Docker files provide a standard reproducible environment and a reference configuration. One can always introduce adaptions to cater various needs.

## Without Docker

The following is a general guide that covers three main operating systems. It mainly targets the `amd64` architecture.

### Prerequisites

1. To configure the source code, [CMake](https://cmake.org/download/) shall be available. Please install it before configuring the source code package.
2. The linear algebra driver used is [OpenBLAS](https://github.com/xianyi/OpenBLAS). You may want to compile it with the optimal configuration based on the specific machine. Otherwise, precompiled binaries (dynamic platform) are available in this [repository](https://github.com/TLCFEM/prebuilds).
3. It is strongly recommended installing Intel MKL for potentially better performance.
4. Please be aware that MKL is throttled on AMD platforms. Performance comparisons can be seen for example [here](https://github.com/flame/blis/blob/master/docs/Performance.md). If you have AMD CPUs please collect more knowledge to determine which linear algebra library is more suitable.

### Toolsets

A number of new features from new standards are utilized. To compile the binary, a compiler that supports **C++20** is required.

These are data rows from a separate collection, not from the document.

-- ==== Sys2Proof/Machine/Epochs.lean ====
section
/-!
DEFINITION. The equinox: the slots rotate, each block switches at its own point, the switch completes, and probation ends
(R116, R139, R190, R216, R478, R486 to R492, R533).
-/
namespace Sys2Proof.Machine

/-- A store on page `p` differs between two images (R487). -/
def pageStores (old new : Option EpochImage) (p : Nat) : Bool :=
  let i := instOf p
  match blkOf p with
  | some .xfp => storeChanged old new 2 i || storeChanged old new 3 i
  | some .tmp => (List.range 4).any (fun k => storeChanged old new 4 k)
  | some .scr => storeChanged old new 5 i || imgGregs old i != imgGregs new i
  | _ => false

/-- The pages that switch at the equinox in progress: those of the contexts that run before or after it, and those whose
registers, stores or use differ between the two epochs. -/
def State.switchPages (s : State) : List Nat :=
  let old := s.oldImg
  let live := s.liveImg
  let ctx := ((List.range 1024).filter (fun c => s.eitherRuns c)).map (pg .ctx)
  let used := s.usedPages live
  let rest := (s.usedPages old ++ used).filter (fun p => blkOf p != some .ctx &&
    (pageChanged old live p || pageStores old live p || used.contains p != s.inEpoch p))
  (ctx ++ rest).eraseDups

/-- The corrected inputs in use before the equinox that the new epoch uses with the same slots (R190); a resume keeps them all
(R139). -/
def State.inputsKept (s : State) : List Nat :=
  if s.epo.resume.isSome then s.epo.inputs
  else
    let old := (List.range 1024).filterMap (imgInput s.oldImg)
    let live := (List.range 1024).filterMap (imgInput s.liveImg)
    s.epo.inputs.filter (fun n => old.any (fun x => x.1 == n && live.contains x))

/-- The inputs that the new epoch does not use leave those in use; a run still pending on one is dropped (R190). -/
def State.inputsTurn (s : State) : State :=
  let kept := s.inputsKept
  let s := s.each (s.epo.inputs.filter (fun n => !kept.contains n && s.icRd n Reg.CTX_IC_STAT_STATE == 2)) (fun s n =>
    let s := s.each (s.calCmds n) (fun s e => s.complete e .calAbandoned 0 0)
    s.icWrs n [(Reg.CTX_IC_STAT_STATE, 1), (Reg.CTX_IC_STAT_FORCED, 0), (Reg.CTX_IC_STAT_PENDING, 0)])
  { s with epo := { s.epo with inputs := kept } }

/-- LIVE and PRIOR swap, or LIVE becomes PRIOR and STAGED becomes LIVE; a resume leaves the slots as they are (R139, R478, R487,
R491, R492). -/
def State.rotate (s : State) : State :=
  let p := epoPage
  let rev := s.on p Reg.EPO_EQX_STAT_REVERT
  let liveNo := s.rd p Reg.EPO_EPO_LIVE_NUMBER
  let digest (f : Nat → Fld) : List Word := (List.range 4).map (fun i => BitVec.ofNat 64 (s.rd p (f i)))
  let old := if s.boot.warmAt.isSome then none else s.epo.live
  let s := { s with epo := { s.epo with old := old, oldNum := liveNo, revert := rev } }
  if s.epo.resume.isSome then s
  else if rev then
    let auto := s.rd p Reg.EPO_EQX_STAT_AUTO
    let s := { s with epo := { s.epo with live := s.epo.prior, prior := s.epo.live } }
    let s := s.wrs p [(Reg.EPO_EPO_LIVE_NUMBER, s.rd p Reg.EPO_EPO_PRIOR_NUMBER), (Reg.EPO_EPO_PRIOR_NUMBER, liveNo),
      (Reg.EPO_EPO_PRIOR_VALID, 1), (Reg.EPO_EPO_PRIOR_FAILED, auto)]
    (s.setDigest Reg.EPO_DIG_LIVE_WORD (digest Reg.EPO_DIG_PRIOR_WORD)).setDigest Reg.EPO_DIG_PRIOR_WORD
      (digest Reg.EPO_DIG_LIVE_WORD)
  else
    let s := { s with epo := { s.epo with live := s.epo.staged, prior := s.epo.live, staged := none } }
    let s := s.wrs p [(Reg.EPO_EPO_LIVE_NUMBER, s.rd p Reg.EPO_EPO_STAGED_NUMBER), (Reg.EPO_EPO_PRIOR_NUMBER, liveNo),
      (Reg.EPO_EPO_PRIOR_VALID, 1), (Reg.EPO_EPO_PRIOR_FAILED, 0), (Reg.EPO_EPO_STAGED_VALID, 0),
      (Reg.EPO_EPO_STAGED_NUMBER, 0)]
    ((s.setDigest Reg.EPO_DIG_LIVE_WORD (digest Reg.EPO_DIG_STAGED_WORD)).setDigest Reg.EPO_DIG_PRIOR_WORD
      (digest Reg.EPO_DIG_LIVE_WORD)).setDigest Reg.EPO_DIG_STAGED_WORD []

/-- Probation starts (R490). -/
def State.probStart (s : State) : State :=
  let p := epoPage
  if !s.on p Reg.EPO_PROB_CFG_EN then s
  else
    let s := s.wrs p [(Reg.EPO_PROB_STAT_ACTIVE, 1), (Reg.EPO_PROB_STAT_PASSED, 0), (Reg.EPO_PROB_STAT_FAILED, 0),
      (Reg.EPO_PROB_STAT_FAIL_CRIT, 0)]
    { s with epo := { s.epo with
      crit := s.rd p Reg.EPO_PROB_CFG_CRIT, leapMax := s.rd p Reg.EPO_PROB_CFG_LEAP_MAX
      leapCauses := s.rd p Reg.EPO_PROB_CFG_LEAP_CAUSES, leaps := 0
      probEnd := s.tick + s.rd p Reg.EPO_PROB_CFG_PROB_MS * 1600000 } }

/-- The pending equinox is due: its tick has come, outside a gated interval (R116, R487). -/
def State.eqxDue (s : State) : Bool :=
  s.on epoPage Reg.EPO_EQX_STAT_PENDING && !s.on epoPage Reg.EPO_EQX_STAT_SWITCHING &&
    decide (s.rd epoPage Reg.EPO_EQX_TICK_TICK ≤ s.tick) && !s.gated

/-- The tick of the equinox lay in the last gated interval (R116, R489). -/
def State.eqxLate (s : State) : Bool :=
  let q := s.rd epoPage Reg.EPO_EQX_TICK_TICK
  decide (s.clk.gateAt ≤ q) && decide (q < s.clk.gateAt + s.rd (pg .tmb 0) Reg.TMB_KEEP_STAT_LAST_GAP)

/-- The streams of the hops out of service take other paths (R533). -/
def State.rerouted (s : State) : State :=
  { s with rel := { s.rel with hop := s.rel.hop.map (fun x => (x.1,
    if (s.rd (pg .fab (x.1 / 8)) Reg.FAB_HOP_STAT_OOS).testBit (x.1 % 8) then { x.2 with uses := [] } else x.2)) } }

/-- EQUINOX (R486, R487, R490 to R492): `alt` gives each router the hops whose streams now use the alternate path (R533). -/
def execEquinox (t : Nat) (alt : List (Fin 64 × BitVec 8)) (s : State) : Host.Outcome State Fault Refusal :=
  let s := s.advance t
  .next (if !s.eqxDue then s
    else
      let p := epoPage
      let late := s.eqxLate
      let s := s.rotate
      let s := s.wrs p [(Reg.EPO_LAST_EQX_TICK, s.rd p Reg.EPO_EQX_TICK_TICK), (Reg.EPO_EQX_STAT_PENDING, 0),
        (Reg.EPO_EQX_STAT_SWITCHING, 1)]
      let s := s.each alt (fun s a => s.wr (pg .fab a.1) Reg.FAB_HOP_STAT_ALT_USE a.2.toNat)
      let s := s.rerouted
      let s := s.inputsTurn
      let s := { s with epo := { s.epo with todo := s.switchPages } }
      let s := if s.epo.revert then s else s.probStart
      let s := (s.event .epo 0 2).eventIf s.epo.revert .epo 0 5
      s.eventIf late .epo 0 6)

/-- BLOCK_SWITCH (R487): a page reaches its switch point. `stamp` is the first sample of a context that starts while its source does not
deliver. -/
def execBlockSwitch (t : Nat) (page : Fin 4096) (stamp : SubTick) (s : State) : Host.Outcome State Fault Refusal :=
  let s := s.advance t
  let p := page.val
  .next (if !s.epo.todo.contains p || s.gated || s.tick < s.eqxTick then s
    else if blkOf p = some .ctx then s.ctxTurn (instOf p) s.tick stamp
    else if s.blockReady p then s.switchBlock p s.tick else s)

/-- CONTEXT_SWITCH (R216): a running context has reached its switch point, the first frame start on its grid at or after the equinox tick: the
view samples from there on wait for this. Under LIVE it takes the new settings with the first of them; a context that LIVE does
not run ends its grid there, and leaves once its frames are done. -/
def execContextSwitch (t : Nat) (c : Fin 1024) (s : State) : Host.Outcome State Fault Refusal :=
  let s := s.advance t
  .next (if !(s.actx c).running || !s.epo.todo.contains (pg .ctx c) || s.gated || s.tick < s.eqxTick then s
    else s.ctxTurn c s.tick 0)

/-- EQUINOX_COMPLETE (R488): the last block has switched. -/
def execEquinoxComplete (t : Nat) (s : State) : Host.Outcome State Fault Refusal :=
  let s := s.advance t
  .next (if !s.on epoPage Reg.EPO_EQX_STAT_SWITCHING || s.gated then s
    else
      let s := s.each (s.xf.ctx.map Prod.fst) (fun s c => (s.prevEnd c).xfSettle c s.tick)
      let idle := s.epo.todo.isEmpty && [0, 1].all (fun h => !(s.dspHead h).image) && s.xf.ctx.all (fun x => x.2.next.isEmpty)
      if !idle then s
      else
        let s := s.wrs epoPage [(Reg.EPO_EQX_STAT_SWITCHING, 0), (Reg.EPO_LAST_DONE_TICK, s.tick)]
        { s with epo := { s.epo with resume := none, old := none }
                 boot := { s.boot with warmAt := none, stopped := [] } })

/-- PROBATION_PASS (R490): probation's time is over, and the equinox is complete. -/
def execProbationPass (t : Nat) (s : State) : Host.Outcome State Fault Refusal :=
  let s := s.advance t
  let p := epoPage
  .next (if !s.on p Reg.EPO_PROB_STAT_ACTIVE || s.tick < s.epo.probEnd || s.on p Reg.EPO_EQX_STAT_SWITCHING || s.gated then s
    else (s.wrs p [(Reg.EPO_PROB_STAT_ACTIVE, 0), (Reg.EPO_PROB_STAT_PASSED, 1)]).event .epo 0 3)

end Sys2Proof.Machine
end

GCC 11, Clang 13, MSVC 14.3, Intel compilers and later version of those compilers are tested with the source code.

On Windows, Visual Studio with Intel oneAPI toolkit is recommended. Alternatively, [WinLibs](http://winlibs.com/) can be used if GCC compilers are preferred.

On other platforms (Linux and macOS), simply use GCC which comes with a valid Fortran compiler. Clang can also be used for C/CPP code, but since Clang and GCC have different supports for C++ new standards, successful compilation is not guaranteed with Clang.

### Obtain Source Code

Download the source code archive from GitHub [Releases](https://github.com/TLCFEM/suanPan/releases) or the latest [stable code](https://github.com/TLCFEM/suanPan/archive/master.zip). The archive is complete for non-MPI compilations.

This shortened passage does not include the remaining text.